Économie durable : la location, cela peut aussi profiter aux entreprises

La campagne de Agence de l’environnement et de la maîtrise de l’énergie (Ademe), qui commence en cette fin du mois de novembre 2023, a été interprétée dès sa sortie comme dirigée contre la vente de biens de consommation, avec le personnage emblématique d’un « dévendeur » et son badge étiqueté sur sa poitrine. Si la campagne peut se comprendre du point de vue environnemental, elle a braqué les commerçants à un moment de l’année où ils comptent bien réaliser un important chiffre d’affaires, entre opérations promotionnelles du Black Friday et fêtes de Noël en perspectives.

La campagne a divisé jusqu’au sein du gouvernement. Le ministre de la Transition écologique, Christophe Béchu a ainsi « assumé » cette communication (qui reste maintenue malgré les demandes visant son retrait) tandis que le ministre de l’Économie et des Finances, Bruno Le Maire, l’a jugée « maladroite ».

En fait, la campagne peut être comprise comme visant à promouvoir d’abord une consommation plus raisonnée, avec en particulier la mise en avant du prêt (on peut toujours rêver…) mais surtout de la location des biens de consommation au détriment de la vente.

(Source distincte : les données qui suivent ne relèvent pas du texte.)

-- ==== Sys2Proof/Laws/State.lean ====
section
/-! SUPPORT. Laws/State.lean: the field of each update of the state, and reading back what was written. -/

namespace Sys2Proof.Machine

/-- Reading a vector at an index. -/
theorem vector_get {α : Type} {n : Nat} (v : Vector α n) (i : Fin n) : v.get i = v[i.val] := rfl

variable (s : State)

/-! ## One lemma per field per update -/

/-! ### setGroup -/

@[simp] theorem State.setGroup_rstn (g : GroupId) (x : Group) : (s.setGroup g x).rstn = s.rstn := rfl
@[simp] theorem State.setGroup_ctrl (g : GroupId) (x : Group) : (s.setGroup g x).ctrl = s.ctrl := rfl
@[simp] theorem State.setGroup_stat (g : GroupId) (x : Group) : (s.setGroup g x).stat = s.stat := rfl
@[simp] theorem State.setGroup_evt (g : GroupId) (x : Group) : (s.setGroup g x).evt = s.evt := rfl
@[simp] theorem State.setGroup_evtMask (g : GroupId) (x : Group) : (s.setGroup g x).evtMask = s.evtMask := rfl
@[simp] theorem State.setGroup_irq (g : GroupId) (x : Group) : (s.setGroup g x).irq = s.irq := rfl
@[simp] theorem State.setGroup_holding (g : GroupId) (x : Group) : (s.setGroup g x).holding = s.holding := rfl
@[simp] theorem State.setGroup_admBase (g : GroupId) (x : Group) : (s.setGroup g x).admBase = s.admBase := rfl
@[simp] theorem State.setGroup_cplBase (g : GroupId) (x : Group) : (s.setGroup g x).cplBase = s.cplBase := rfl
@[simp] theorem State.setGroup_admCode (g : GroupId) (x : Group) : (s.setGroup g x).admCode = s.admCode := rfl
@[simp] theorem State.setGroup_cplCode (g : GroupId) (x : Group) : (s.setGroup g x).cplCode = s.cplCode := rfl
@[simp] theorem State.setGroup_readData (g : GroupId) (x : Group) : (s.setGroup g x).readData = s.readData := rfl
@[simp] theorem State.setGroup_pairs (g : GroupId) (x : Group) : (s.setGroup g x).pairs = s.pairs := rfl
@[simp] theorem State.setGroup_tokens (g : GroupId) (x : Group) : (s.setGroup g x).tokens = s.tokens := rfl
@[simp] theorem State.setGroup_sets (g : GroupId) (x : Group) : (s.setGroup g x).sets = s.sets := rfl
@[simp] theorem State.setGroup_captureQueue (g : GroupId) (x : Group) : (s.setGroup g x).captureQueue = s.captureQueue := rfl
@[simp] theorem State.setGroup_converter (g : GroupId) (x : Group) : (s.setGroup g x).converter = s.converter := rfl
@[simp] theorem State.setGroup_writer (g : GroupId) (x : Group) : (s.setGroup g x).writer = s.writer := rfl
@[simp] theorem State.setGroup_lines (g : GroupId) (x : Group) : (s.setGroup g x).lines = s.lines := rfl
@[simp] theorem State.setGroup_tripPresc (g : GroupId) (x : Group) : (s.setGroup g x).tripPresc = s.tripPresc := rfl
@[simp] theorem State.setGroup_admin (g : GroupId) (x : Group) : (s.setGroup g x).admin = s.admin := rfl
@[simp] theorem State.setGroup_cpl (g : GroupId) (x : Group) : (s.setGroup g x).cpl = s.cpl := rfl
@[simp] theorem State.setGroup_bus (g : GroupId) (x : Group) : (s.setGroup g x).bus = s.bus := rfl
@[simp] theorem State.setGroup_lastFetcher (g : GroupId) (x : Group) : (s.setGroup g x).lastFetcher = s.lastFetcher := rfl
@[simp] theorem State.setGroup_marks (g : GroupId) (x : Group) : (s.setGroup g x).marks = s.marks := rfl
@[simp] theorem State.setGroup_clock (g : GroupId) (x : Group) : (s.setGroup g x).clock = s.clock := rfl
@[simp] theorem State.setGroup_pending (g : GroupId) (x : Group) : (s.setGroup g x).pending = s.pending := rfl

Cela ne concerne évidemment que les biens durables car on ne peut bien entendu pas louer les biens non durables comme la nourriture.

« Le dévendeur et la ponceuse », campagne de l’Ademe (novembre 2023).

Les producteurs et les commerçants ne devraient pourtant pas s’alarmer car choisir de louer plutôt que de vendre est souvent dans leur intérêt : dans de nombreux cas, la location apparaît bel et bien dans l’intérêt des entreprises.

Plus de voitures louées que vendues

La théorie micro-économique enseigne que, lorsque le prix du bien durable est susceptible de chuter au cours du temps (par obsolescence ou parce que d’autres modèles plus performants…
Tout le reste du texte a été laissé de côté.